» **To do**:
A line qualifies if it holds the string "reqNum". Copy every qualifying line from the records.

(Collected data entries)
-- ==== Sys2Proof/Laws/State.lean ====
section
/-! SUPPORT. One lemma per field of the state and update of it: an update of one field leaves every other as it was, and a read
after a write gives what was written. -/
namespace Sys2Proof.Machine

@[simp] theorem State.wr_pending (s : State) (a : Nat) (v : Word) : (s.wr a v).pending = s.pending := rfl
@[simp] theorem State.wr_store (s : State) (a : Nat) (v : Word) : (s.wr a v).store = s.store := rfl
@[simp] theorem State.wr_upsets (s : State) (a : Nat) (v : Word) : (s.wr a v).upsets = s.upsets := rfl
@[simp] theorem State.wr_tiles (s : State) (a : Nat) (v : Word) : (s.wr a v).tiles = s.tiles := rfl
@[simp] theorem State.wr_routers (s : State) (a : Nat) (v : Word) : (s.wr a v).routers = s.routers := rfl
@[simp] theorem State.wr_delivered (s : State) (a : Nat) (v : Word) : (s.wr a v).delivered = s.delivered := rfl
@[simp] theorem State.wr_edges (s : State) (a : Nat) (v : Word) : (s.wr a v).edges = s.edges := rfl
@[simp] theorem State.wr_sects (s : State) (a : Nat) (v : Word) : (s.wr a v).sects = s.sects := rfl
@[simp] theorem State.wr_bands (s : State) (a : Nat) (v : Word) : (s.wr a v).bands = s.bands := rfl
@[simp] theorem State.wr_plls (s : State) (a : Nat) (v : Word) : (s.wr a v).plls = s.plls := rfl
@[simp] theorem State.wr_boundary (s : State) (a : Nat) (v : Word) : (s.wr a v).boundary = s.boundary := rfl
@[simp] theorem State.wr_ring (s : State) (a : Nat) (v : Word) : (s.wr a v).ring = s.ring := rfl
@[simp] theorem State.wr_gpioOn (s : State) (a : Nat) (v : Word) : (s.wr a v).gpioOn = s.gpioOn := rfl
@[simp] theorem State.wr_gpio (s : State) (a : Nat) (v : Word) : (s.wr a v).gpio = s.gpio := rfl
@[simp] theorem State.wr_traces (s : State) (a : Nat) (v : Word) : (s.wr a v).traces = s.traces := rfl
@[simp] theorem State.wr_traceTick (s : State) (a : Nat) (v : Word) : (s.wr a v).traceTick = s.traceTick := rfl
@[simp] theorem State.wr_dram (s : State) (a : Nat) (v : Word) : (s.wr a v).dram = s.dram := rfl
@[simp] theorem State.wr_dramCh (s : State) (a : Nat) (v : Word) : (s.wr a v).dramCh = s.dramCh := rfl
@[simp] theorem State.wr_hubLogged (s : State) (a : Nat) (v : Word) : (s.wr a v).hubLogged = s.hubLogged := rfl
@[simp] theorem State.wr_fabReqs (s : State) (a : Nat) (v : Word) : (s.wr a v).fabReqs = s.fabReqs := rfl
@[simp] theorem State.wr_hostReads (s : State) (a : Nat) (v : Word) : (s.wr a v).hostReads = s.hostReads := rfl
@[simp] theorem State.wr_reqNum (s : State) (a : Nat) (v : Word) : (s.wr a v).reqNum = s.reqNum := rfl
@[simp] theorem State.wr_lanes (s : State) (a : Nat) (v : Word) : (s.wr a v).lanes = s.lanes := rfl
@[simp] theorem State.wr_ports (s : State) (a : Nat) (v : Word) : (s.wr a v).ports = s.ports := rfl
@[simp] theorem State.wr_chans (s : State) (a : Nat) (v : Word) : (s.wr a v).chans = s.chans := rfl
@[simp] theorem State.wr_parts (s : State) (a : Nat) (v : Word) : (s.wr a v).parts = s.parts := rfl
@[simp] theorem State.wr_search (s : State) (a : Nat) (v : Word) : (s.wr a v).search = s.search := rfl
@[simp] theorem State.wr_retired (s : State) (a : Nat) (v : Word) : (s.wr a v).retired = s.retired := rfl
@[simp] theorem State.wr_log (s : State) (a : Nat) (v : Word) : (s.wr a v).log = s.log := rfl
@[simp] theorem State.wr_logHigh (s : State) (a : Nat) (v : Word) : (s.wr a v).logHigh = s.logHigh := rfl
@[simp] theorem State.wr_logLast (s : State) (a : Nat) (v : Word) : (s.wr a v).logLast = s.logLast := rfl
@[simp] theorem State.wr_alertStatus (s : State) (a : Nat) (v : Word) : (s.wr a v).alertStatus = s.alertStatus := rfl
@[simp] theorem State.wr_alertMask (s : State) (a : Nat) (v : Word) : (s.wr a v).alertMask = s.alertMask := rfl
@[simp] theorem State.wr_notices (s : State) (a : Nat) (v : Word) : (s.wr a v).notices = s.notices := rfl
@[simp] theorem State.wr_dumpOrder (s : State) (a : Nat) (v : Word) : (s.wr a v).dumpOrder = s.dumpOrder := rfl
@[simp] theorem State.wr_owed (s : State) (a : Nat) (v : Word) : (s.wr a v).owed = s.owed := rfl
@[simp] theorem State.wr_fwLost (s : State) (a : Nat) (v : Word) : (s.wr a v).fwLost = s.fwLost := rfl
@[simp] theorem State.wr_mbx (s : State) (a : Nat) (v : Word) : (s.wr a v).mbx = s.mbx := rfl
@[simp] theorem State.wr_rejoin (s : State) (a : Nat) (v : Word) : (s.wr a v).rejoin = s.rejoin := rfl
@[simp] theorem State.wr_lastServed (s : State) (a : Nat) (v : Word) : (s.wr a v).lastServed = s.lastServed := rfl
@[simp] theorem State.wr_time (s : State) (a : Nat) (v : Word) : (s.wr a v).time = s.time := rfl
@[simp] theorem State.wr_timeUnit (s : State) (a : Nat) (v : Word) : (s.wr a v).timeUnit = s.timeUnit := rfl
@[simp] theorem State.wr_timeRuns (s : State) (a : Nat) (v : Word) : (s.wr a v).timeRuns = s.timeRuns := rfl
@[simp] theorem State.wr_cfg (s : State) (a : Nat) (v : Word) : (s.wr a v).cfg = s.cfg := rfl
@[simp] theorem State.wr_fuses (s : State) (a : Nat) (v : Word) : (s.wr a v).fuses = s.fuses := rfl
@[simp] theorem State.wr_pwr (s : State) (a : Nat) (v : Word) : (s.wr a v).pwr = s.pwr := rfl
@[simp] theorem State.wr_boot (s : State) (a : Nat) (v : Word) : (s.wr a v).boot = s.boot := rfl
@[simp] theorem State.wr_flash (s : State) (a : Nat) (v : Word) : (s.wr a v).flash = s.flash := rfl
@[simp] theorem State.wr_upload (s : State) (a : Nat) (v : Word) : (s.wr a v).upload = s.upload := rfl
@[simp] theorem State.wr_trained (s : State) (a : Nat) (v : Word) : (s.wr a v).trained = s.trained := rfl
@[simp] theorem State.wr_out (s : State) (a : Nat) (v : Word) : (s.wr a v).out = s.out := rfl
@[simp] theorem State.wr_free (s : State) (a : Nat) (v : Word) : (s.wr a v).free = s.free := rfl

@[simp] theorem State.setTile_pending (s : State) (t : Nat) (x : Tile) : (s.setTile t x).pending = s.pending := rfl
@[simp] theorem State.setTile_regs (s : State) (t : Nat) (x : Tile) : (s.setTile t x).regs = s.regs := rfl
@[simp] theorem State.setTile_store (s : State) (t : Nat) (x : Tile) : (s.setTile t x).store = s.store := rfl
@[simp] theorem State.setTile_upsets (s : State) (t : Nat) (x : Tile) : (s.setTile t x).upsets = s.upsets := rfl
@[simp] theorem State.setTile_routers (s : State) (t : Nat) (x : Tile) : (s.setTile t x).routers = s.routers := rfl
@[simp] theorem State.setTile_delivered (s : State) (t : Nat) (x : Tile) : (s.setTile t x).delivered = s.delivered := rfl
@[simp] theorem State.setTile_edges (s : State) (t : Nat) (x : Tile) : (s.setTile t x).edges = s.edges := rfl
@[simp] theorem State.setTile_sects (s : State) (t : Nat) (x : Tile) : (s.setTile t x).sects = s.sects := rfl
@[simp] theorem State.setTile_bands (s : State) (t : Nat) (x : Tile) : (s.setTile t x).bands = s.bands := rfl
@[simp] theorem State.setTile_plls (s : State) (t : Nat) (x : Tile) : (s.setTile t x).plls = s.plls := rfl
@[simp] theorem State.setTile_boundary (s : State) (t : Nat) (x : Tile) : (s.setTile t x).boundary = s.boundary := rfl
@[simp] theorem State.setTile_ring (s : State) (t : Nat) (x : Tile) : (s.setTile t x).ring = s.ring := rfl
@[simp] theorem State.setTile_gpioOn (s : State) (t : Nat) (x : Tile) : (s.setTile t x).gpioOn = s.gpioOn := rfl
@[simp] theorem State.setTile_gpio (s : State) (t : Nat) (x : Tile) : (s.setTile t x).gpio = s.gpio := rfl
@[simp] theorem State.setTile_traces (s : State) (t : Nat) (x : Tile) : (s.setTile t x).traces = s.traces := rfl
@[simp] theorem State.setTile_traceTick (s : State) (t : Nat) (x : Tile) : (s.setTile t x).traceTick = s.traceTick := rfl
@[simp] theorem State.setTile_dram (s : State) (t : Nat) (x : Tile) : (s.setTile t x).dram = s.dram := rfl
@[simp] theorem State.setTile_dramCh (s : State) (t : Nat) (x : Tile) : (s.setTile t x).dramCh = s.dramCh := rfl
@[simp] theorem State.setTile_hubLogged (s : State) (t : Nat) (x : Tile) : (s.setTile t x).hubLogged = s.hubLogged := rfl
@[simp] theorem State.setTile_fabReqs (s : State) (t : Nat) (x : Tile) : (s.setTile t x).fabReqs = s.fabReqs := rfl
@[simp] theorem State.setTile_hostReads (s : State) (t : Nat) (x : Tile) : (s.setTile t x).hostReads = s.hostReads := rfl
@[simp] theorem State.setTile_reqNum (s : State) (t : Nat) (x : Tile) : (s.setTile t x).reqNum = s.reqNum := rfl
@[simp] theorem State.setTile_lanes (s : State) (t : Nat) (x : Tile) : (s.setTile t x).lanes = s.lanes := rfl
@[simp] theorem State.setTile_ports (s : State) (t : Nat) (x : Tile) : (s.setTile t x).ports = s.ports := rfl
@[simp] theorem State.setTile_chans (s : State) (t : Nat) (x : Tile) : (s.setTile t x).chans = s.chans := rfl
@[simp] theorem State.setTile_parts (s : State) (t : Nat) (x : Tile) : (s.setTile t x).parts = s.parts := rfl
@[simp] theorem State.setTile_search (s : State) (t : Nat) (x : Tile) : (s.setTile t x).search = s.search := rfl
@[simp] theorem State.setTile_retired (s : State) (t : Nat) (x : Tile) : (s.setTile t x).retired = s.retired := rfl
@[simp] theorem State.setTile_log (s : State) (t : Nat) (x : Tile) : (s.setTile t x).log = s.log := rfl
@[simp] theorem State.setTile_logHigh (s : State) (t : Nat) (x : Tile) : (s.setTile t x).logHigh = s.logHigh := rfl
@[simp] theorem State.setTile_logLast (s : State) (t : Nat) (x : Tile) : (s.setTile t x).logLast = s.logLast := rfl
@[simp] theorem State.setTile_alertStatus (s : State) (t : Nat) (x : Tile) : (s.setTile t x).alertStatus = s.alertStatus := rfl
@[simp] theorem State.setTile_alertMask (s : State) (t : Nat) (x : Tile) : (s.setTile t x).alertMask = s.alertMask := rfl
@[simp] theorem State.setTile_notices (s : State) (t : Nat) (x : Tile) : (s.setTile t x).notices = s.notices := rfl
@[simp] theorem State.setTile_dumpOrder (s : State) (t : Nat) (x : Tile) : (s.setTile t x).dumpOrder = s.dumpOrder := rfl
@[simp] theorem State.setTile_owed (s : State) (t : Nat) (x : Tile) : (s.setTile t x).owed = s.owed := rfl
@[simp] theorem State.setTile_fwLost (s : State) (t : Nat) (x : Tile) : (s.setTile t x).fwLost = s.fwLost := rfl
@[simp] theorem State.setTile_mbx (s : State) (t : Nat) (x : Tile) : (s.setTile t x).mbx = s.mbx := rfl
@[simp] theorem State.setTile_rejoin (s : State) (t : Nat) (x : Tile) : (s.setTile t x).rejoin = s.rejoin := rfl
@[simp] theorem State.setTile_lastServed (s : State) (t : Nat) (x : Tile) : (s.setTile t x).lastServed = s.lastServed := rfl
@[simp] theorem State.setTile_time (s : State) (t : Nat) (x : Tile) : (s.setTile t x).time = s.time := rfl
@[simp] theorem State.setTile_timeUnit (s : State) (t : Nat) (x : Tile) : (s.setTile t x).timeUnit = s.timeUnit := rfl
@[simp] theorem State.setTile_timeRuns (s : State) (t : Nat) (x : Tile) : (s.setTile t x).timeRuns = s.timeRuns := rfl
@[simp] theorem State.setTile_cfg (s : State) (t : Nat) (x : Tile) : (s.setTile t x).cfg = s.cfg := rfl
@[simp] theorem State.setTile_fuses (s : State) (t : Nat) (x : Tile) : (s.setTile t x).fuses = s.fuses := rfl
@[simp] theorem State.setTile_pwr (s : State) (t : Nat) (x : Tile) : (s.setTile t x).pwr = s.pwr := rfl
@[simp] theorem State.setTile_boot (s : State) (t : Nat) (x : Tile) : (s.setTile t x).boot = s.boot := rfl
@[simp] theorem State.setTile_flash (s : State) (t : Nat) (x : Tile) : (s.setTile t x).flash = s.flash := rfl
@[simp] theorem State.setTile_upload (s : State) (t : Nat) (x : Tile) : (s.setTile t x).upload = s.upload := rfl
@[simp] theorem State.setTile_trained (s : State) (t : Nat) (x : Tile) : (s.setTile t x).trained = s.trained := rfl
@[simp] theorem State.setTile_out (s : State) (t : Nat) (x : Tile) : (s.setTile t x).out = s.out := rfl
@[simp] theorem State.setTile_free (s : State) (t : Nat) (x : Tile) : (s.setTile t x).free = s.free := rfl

» **Exercise solution**:
@[simp] theorem State.wr_reqNum (s : State) (a : Nat) (v : Word) : (s.wr a v).reqNum = s.reqNum := rfl
@[simp] theorem State.setTile_reqNum (s : State) (t : Nat) (x : Tile) : (s.setTile t x).reqNum = s.reqNum := rfl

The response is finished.